**Assigned task**:
Below are several entries. Transcribe exactly those lines that fall from the one with "false && c.identical t))" through the one with "32 - 1)) o.a", end lines included.

**Entries provided**:
/-- Rows of a template entry: its row capacity. -/
def MmPlan.m (p : MmPlan) : Nat := p.a.rows
def MmPlan.n (p : MmPlan) : Nat := p.b.cols

/-- The epilogue's REDOP. -/
def MmPlan.redop (p : MmPlan) : Nat := match p.epi with | some e => e.redop | none => 0

/-- Reads a bound program; 0 = none. -/
def programAt (k : Ctx) (lo : Nat) : CmdM (Option Program) := do
  let a := k.field lo 64
  if a = 0 then pure none
  else
    let p ← readProgram k a
    pure (some p)

/-- Reads the eight entries of a binding block; 0 = every slot unbound (R143). -/
def bindBlock (k : Ctx) (lo : Nat) : CmdM (List Nat) := do
  let a := k.field lo 64
  if a = 0 then pure (List.replicate 8 0)
  else
    let bs ← readMem k tcSync a 64
    pure (chunkNums 8 8 bs)

/-- Reads a tensor named by a binding entry. -/
def boundTensor (k : Ctx) (addr off : Nat) : CmdM (Option Tensor × List Bad) := do
  if addr = 0 then pure (none, [])
  else
    let (t, b) ← readTensor k addr off
    pure (some t, b ++ need (addrOk addr 64) off)

/-- Reads the tensors named by binding entries. -/
def boundTensors (k : Ctx) (off : Nat) : List Nat → CmdM (List (Option Tensor) × List Bad)
  | [] => pure ([], [])
  | a :: as => do
    let (t, b) ← boundTensor k a off
    let (ts, bs) ← boundTensors k off as
    pure (t :: ts, b ++ bs)

/-- Checks of a program's bound inputs: their broadcasts against its shape, which the operands `of_` give (R118, R143), and no INT8 or
INT4 among them (R29). -/
def bindChecks (p : Program) (ins : List (Option Tensor)) (dims : List Nat) (of_ : List Tensor) (off : Nat) : List Bad :=
  (List.range 4).flatMap (fun i => match ins.getD i none with
    | none => []
    | some t => relate (t :: of_) (bcastOk dims (p.bcast.getD i 0) t) off ++ relate [t] t.fmt.plain off)

/-- Formats of C (R142). -/
def productOut (t : Tensor) : Bool := t.fmt.isFloat

/-- C meets no input but an identical FULL epilogue input (R142). Slots that are bound for an epilogue count among its inputs also
where there is no program (log entry 73, DEDUCED). -/
def outOverlapOk (c : Tensor) (epi : Option Program) (ins : List (Option Tensor)) : Bool :=
  (List.range 4).all (fun i => match ins.getD i none with
    | none => true
    | some t => c.bad || t.bad || !c.meets t || ((epi.map (fun e => e.bcast.getD i 0 == 0)).getD false && c.identical t))

/-- Byte offsets of the fields that MATMUL and MATMUL_CHAIN name differently. -/
structure MmOffs where
  a : Nat
  b : Nat
  c : Nat
  epi : Nat
  pro : Nat
  bind : Nat
  statsOut : Nat
  spill : Nat
  deriving DecidableEq, Repr

def mmOffs : MmOffs := ⟨16, 24, 32, 40, 48, 56, 64, 72⟩

/-- B as it is stored: index by index under a codebook (R145). -/
def storedB (s : State) (k : Ctx) (en : Bool) (cb : Nat) (b : Tensor) : Tensor :=
  match codebookOf s k en cb with
  | some img => { b with fmt := cbStore img }
  | none => b

/-- The overlap rules of R142 on the output `c` of a product from `a` and the stored `b`. -/
def outClear (p : MmPlan) (b c a : Tensor) (inPlace : Bool) (rows : Nat) (o : MmOffs) : List Bad :=
  relate [a, c] (!c.meets a) (min o.a o.c)
  ++ relate [b, c] (!c.meets b) (min o.b o.c)
  ++ need (outOverlapOk c (if inPlace then p.epi else none) p.epiIns) (min o.c o.bind)
  ++ (match p.statsOut with | none => [] | some t => relate [c, t] (!c.meets t) (min o.c o.statsOut))
  ++ relate [c] (p.recs == 0 || !overlaps c.base c.extent p.recs (16 * rows)) (min o.c o.statsOut)
  ++ relate [b, c] (p.spill == 0 || !overlaps c.base c.extent p.spill (spillBytes rows p.b.cols)) (min o.c o.spill)

/-- The fields of a MATMUL that its checks read, with the shape and row count of its epilogue. -/
def mmChecks (s : State) (k : Ctx) (p : MmPlan) (epiDims : List Nat) (rows : Nat) (statMode : Nat)
    (fused : Bool) (o : MmOffs) : List Bad :=
  let t := p.statsOut
  let red := p.redop
  let dep := (p.epi.map statDep).getD false
  need (decide (2 ≤ p.a.ndim)) o.a
  ++ need (p.b.ndim == 2) o.b
  ++ relate [p.a, p.b] (p.a.cols == p.b.rows) (min o.a o.b)
  ++ relate [p.a, p.c] (p.c.dims.dropLast == p.a.dims.dropLast) (min o.a o.c)
  ++ relate [p.b, p.c] (p.c.cols == p.b.cols) (min o.b o.c)
  ++ need (decide (p.a.rows ≤ 2 ^ 32 - 1)) o.a
  ++ relate [p.a, p.b] (pathOf p.a.fmt p.b.fmt).isSome (min o.a o.b)
  ++ need (productOut p.c && p.c.distinct) o.c
  ++ codebookChecks s k p.cbEn p.cb p.b o.b 127
  ++ bucketChecks k.record p.a.bucket o.a
  ++ (match p.epi with
      | none => need (t.isNone && p.recs == 0) o.epi
      | some e =>
        programChecks ⟨p.epiIns.map Option.isSome, true, true, true, red != 0, rows, p.b.cols⟩ e o.epi
        ++ statRules e false o.epi
        ++ bindChecks e p.epiIns epiDims [p.c] (min o.c o.bind)
        ++ (programTables e).flatMap (fun x => tableReady s k x o.epi)
        ++ (if red = 0 then need (t.isNone && p.recs == 0) (min o.epi o.statsOut)
            else if red = 6 then need (p.recs != 0) (min o.epi o.statsOut)
            else match t with
              | none => need false (min o.epi o.statsOut)
              | some t => relate [p.c, t] (t.dims == rowShape epiDims) (min o.c o.statsOut)
                ++ relate [t] (if red = 5 then t.fmtCode == 0x38 else t.fmt.isFloat) (min o.epi o.statsOut)
                ++ need t.distinct o.statsOut))
  ++ (match p.pro with
      | none => []
      | some e =>
        programChecks ⟨true :: (p.proIns.drop 1).map Option.isSome, false, p.statsIn != 0, true, false, p.a.rows, p.a.cols⟩
          e o.pro
        ++ need (e.redop == 0 && e.bcast.getD 0 0 == 0) o.pro
        ++ bindChecks e (none :: p.proIns.drop 1) p.a.dims [p.a] (min o.a o.bind)
        ++ (programTables e).flatMap (fun x => tableReady s k x o.pro))
  ++ need (!(fused && red != 0)) o.epi
  ++ need (!dep || (statMode != 3 && (statMode != 1 || fused))) 121
  ++ need (p.mode.toNat ≤ 1 || p.spill != 0) o.spill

**Written answer**:
    | some t => c.bad || t.bad || !c.meets t || ((epi.map (fun e => e.bcast.getD i 0 == 0)).getD false && c.identical t))

/-- Byte offsets of the fields that MATMUL and MATMUL_CHAIN name differently. -/
structure MmOffs where
  a : Nat
  b : Nat
  c : Nat
  epi : Nat
  pro : Nat
  bind : Nat
  statsOut : Nat
  spill : Nat
  deriving DecidableEq, Repr

def mmOffs : MmOffs := ⟨16, 24, 32, 40, 48, 56, 64, 72⟩

/-- B as it is stored: index by index under a codebook (R145). -/
def storedB (s : State) (k : Ctx) (en : Bool) (cb : Nat) (b : Tensor) : Tensor :=
  match codebookOf s k en cb with
  | some img => { b with fmt := cbStore img }
  | none => b

/-- The overlap rules of R142 on the output `c` of a product from `a` and the stored `b`. -/
def outClear (p : MmPlan) (b c a : Tensor) (inPlace : Bool) (rows : Nat) (o : MmOffs) : List Bad :=
  relate [a, c] (!c.meets a) (min o.a o.c)
  ++ relate [b, c] (!c.meets b) (min o.b o.c)
  ++ need (outOverlapOk c (if inPlace then p.epi else none) p.epiIns) (min o.c o.bind)
  ++ (match p.statsOut with | none => [] | some t => relate [c, t] (!c.meets t) (min o.c o.statsOut))
  ++ relate [c] (p.recs == 0 || !overlaps c.base c.extent p.recs (16 * rows)) (min o.c o.statsOut)
  ++ relate [b, c] (p.spill == 0 || !overlaps c.base c.extent p.spill (spillBytes rows p.b.cols)) (min o.c o.spill)

/-- The fields of a MATMUL that its checks read, with the shape and row count of its epilogue. -/
def mmChecks (s : State) (k : Ctx) (p : MmPlan) (epiDims : List Nat) (rows : Nat) (statMode : Nat)
    (fused : Bool) (o : MmOffs) : List Bad :=
  let t := p.statsOut
  let red := p.redop
  let dep := (p.epi.map statDep).getD false
  need (decide (2 ≤ p.a.ndim)) o.a
  ++ need (p.b.ndim == 2) o.b
  ++ relate [p.a, p.b] (p.a.cols == p.b.rows) (min o.a o.b)
  ++ relate [p.a, p.c] (p.c.dims.dropLast == p.a.dims.dropLast) (min o.a o.c)
  ++ relate [p.b, p.c] (p.c.cols == p.b.cols) (min o.b o.c)
  ++ need (decide (p.a.rows ≤ 2 ^ 32 - 1)) o.a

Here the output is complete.